» Records from a data collection:
'''
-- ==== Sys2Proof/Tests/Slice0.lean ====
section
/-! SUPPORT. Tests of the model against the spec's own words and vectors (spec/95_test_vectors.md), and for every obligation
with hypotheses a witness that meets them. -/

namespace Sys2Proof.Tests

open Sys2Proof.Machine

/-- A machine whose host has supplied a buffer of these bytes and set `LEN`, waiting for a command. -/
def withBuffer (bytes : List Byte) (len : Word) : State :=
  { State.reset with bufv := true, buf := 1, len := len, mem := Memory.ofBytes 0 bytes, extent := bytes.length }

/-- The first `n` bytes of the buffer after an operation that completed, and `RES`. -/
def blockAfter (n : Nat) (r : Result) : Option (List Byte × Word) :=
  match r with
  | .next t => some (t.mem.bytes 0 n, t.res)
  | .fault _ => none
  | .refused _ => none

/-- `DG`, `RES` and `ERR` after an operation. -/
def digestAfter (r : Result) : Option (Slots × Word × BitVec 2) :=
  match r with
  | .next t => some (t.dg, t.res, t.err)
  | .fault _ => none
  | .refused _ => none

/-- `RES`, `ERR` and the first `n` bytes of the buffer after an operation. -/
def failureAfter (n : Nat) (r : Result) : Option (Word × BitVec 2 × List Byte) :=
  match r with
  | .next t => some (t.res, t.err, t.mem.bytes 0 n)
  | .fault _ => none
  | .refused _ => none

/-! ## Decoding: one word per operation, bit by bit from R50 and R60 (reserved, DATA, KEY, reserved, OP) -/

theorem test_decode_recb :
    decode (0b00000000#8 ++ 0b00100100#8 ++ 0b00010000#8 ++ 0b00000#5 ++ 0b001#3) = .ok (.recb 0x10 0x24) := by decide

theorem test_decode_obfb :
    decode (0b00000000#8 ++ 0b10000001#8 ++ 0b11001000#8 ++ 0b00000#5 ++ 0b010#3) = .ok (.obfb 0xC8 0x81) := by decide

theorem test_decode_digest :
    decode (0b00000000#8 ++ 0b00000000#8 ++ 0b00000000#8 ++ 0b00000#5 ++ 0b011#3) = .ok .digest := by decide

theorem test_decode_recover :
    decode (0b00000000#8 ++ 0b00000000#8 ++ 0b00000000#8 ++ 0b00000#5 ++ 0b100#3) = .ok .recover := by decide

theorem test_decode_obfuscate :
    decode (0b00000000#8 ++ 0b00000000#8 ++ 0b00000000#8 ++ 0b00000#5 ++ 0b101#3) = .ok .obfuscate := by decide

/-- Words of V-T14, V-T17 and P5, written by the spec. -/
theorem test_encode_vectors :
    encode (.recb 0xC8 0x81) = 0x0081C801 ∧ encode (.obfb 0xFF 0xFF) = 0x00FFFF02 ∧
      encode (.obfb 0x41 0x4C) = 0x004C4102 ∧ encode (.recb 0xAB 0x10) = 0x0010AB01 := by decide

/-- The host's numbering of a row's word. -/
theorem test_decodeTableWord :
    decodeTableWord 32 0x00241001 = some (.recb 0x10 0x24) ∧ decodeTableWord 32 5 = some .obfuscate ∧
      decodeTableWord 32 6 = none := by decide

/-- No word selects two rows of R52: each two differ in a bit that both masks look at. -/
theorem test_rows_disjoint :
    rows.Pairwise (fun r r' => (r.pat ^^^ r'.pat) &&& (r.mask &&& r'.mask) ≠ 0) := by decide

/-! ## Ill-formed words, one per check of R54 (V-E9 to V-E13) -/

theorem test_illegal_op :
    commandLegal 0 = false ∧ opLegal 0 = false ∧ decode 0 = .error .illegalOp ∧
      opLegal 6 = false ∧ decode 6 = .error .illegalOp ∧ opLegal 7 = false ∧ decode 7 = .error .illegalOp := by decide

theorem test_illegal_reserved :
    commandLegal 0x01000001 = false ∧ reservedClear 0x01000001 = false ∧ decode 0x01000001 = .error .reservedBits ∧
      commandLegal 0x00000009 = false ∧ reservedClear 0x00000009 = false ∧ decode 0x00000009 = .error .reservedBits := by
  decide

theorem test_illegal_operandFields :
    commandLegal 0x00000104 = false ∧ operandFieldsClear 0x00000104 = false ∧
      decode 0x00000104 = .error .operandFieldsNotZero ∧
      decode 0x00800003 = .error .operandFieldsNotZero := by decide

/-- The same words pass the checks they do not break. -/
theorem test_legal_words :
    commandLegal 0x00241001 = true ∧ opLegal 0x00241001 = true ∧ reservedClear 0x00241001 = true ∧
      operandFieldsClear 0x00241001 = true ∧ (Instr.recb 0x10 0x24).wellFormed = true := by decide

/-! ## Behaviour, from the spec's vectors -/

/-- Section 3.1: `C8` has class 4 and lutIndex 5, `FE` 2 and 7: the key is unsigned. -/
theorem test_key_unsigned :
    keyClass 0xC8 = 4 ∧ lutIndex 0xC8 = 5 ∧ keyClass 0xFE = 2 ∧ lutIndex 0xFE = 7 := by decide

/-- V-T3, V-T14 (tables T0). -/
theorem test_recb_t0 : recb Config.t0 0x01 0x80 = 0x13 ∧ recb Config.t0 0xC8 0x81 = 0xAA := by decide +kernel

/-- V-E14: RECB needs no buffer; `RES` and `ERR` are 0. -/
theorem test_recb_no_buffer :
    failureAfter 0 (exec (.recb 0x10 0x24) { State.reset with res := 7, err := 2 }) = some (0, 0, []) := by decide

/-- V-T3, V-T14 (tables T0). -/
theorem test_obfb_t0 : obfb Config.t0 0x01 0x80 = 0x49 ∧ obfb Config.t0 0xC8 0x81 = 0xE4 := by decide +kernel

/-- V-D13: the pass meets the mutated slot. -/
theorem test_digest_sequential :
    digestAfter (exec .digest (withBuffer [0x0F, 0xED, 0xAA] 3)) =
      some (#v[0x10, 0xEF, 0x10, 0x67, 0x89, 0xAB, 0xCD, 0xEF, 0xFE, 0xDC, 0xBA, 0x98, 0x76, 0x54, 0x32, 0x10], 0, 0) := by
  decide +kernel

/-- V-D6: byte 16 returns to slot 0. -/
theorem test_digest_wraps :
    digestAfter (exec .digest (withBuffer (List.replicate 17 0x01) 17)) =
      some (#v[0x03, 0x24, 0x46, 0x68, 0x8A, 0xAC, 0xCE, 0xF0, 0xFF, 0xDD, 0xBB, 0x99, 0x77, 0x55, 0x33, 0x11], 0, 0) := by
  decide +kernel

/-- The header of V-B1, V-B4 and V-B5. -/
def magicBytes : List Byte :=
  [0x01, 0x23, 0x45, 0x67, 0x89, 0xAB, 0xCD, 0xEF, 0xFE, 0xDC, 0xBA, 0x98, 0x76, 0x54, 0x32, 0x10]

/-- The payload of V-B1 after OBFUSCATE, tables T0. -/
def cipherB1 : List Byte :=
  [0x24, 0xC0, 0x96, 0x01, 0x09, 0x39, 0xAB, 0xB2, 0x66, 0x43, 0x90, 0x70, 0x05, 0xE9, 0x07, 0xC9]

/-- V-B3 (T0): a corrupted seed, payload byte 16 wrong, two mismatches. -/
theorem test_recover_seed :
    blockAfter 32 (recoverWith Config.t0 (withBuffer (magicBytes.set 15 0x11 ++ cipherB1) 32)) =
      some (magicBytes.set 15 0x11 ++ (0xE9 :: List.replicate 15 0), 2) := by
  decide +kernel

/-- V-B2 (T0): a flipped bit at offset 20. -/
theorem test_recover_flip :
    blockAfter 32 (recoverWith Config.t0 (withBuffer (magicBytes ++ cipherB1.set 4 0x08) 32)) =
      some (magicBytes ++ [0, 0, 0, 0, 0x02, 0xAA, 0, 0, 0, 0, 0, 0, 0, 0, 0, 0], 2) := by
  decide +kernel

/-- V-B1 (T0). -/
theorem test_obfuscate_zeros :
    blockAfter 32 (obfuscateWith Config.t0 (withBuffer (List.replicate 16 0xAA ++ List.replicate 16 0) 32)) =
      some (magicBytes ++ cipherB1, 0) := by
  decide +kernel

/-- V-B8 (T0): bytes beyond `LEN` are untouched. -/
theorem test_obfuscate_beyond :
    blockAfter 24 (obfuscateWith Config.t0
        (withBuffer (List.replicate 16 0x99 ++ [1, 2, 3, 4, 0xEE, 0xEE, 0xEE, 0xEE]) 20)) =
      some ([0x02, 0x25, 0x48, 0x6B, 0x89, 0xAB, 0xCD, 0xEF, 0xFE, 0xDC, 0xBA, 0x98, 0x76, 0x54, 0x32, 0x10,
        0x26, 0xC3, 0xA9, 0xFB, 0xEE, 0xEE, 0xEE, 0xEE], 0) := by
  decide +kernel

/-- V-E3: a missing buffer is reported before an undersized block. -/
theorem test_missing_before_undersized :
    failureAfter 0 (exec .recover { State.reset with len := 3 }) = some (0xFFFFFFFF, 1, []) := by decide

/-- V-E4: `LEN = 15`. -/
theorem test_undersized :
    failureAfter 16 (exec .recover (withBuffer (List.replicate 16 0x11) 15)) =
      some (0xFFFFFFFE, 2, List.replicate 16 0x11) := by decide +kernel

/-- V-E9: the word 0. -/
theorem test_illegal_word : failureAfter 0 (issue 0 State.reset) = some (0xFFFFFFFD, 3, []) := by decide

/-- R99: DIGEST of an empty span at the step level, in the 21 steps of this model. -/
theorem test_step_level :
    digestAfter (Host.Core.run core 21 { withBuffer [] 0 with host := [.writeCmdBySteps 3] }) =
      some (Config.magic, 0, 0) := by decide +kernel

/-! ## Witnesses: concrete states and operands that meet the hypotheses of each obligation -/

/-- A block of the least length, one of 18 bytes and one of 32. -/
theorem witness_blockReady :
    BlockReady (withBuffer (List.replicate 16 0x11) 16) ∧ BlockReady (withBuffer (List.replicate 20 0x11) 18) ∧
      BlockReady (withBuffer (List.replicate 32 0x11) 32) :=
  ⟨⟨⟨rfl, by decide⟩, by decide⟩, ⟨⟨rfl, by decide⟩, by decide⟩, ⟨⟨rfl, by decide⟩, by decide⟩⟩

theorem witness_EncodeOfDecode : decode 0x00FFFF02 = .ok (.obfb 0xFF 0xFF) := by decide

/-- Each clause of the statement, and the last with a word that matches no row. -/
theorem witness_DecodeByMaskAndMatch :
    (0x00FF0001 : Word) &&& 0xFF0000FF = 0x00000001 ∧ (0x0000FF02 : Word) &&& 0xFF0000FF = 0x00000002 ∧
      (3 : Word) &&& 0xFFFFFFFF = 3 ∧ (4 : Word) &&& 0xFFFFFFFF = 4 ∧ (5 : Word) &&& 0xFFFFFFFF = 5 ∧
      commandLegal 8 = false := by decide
'''
» Task to carry out: Please say how many lines above contain "magicBytes", number only.

» Solved problem: 6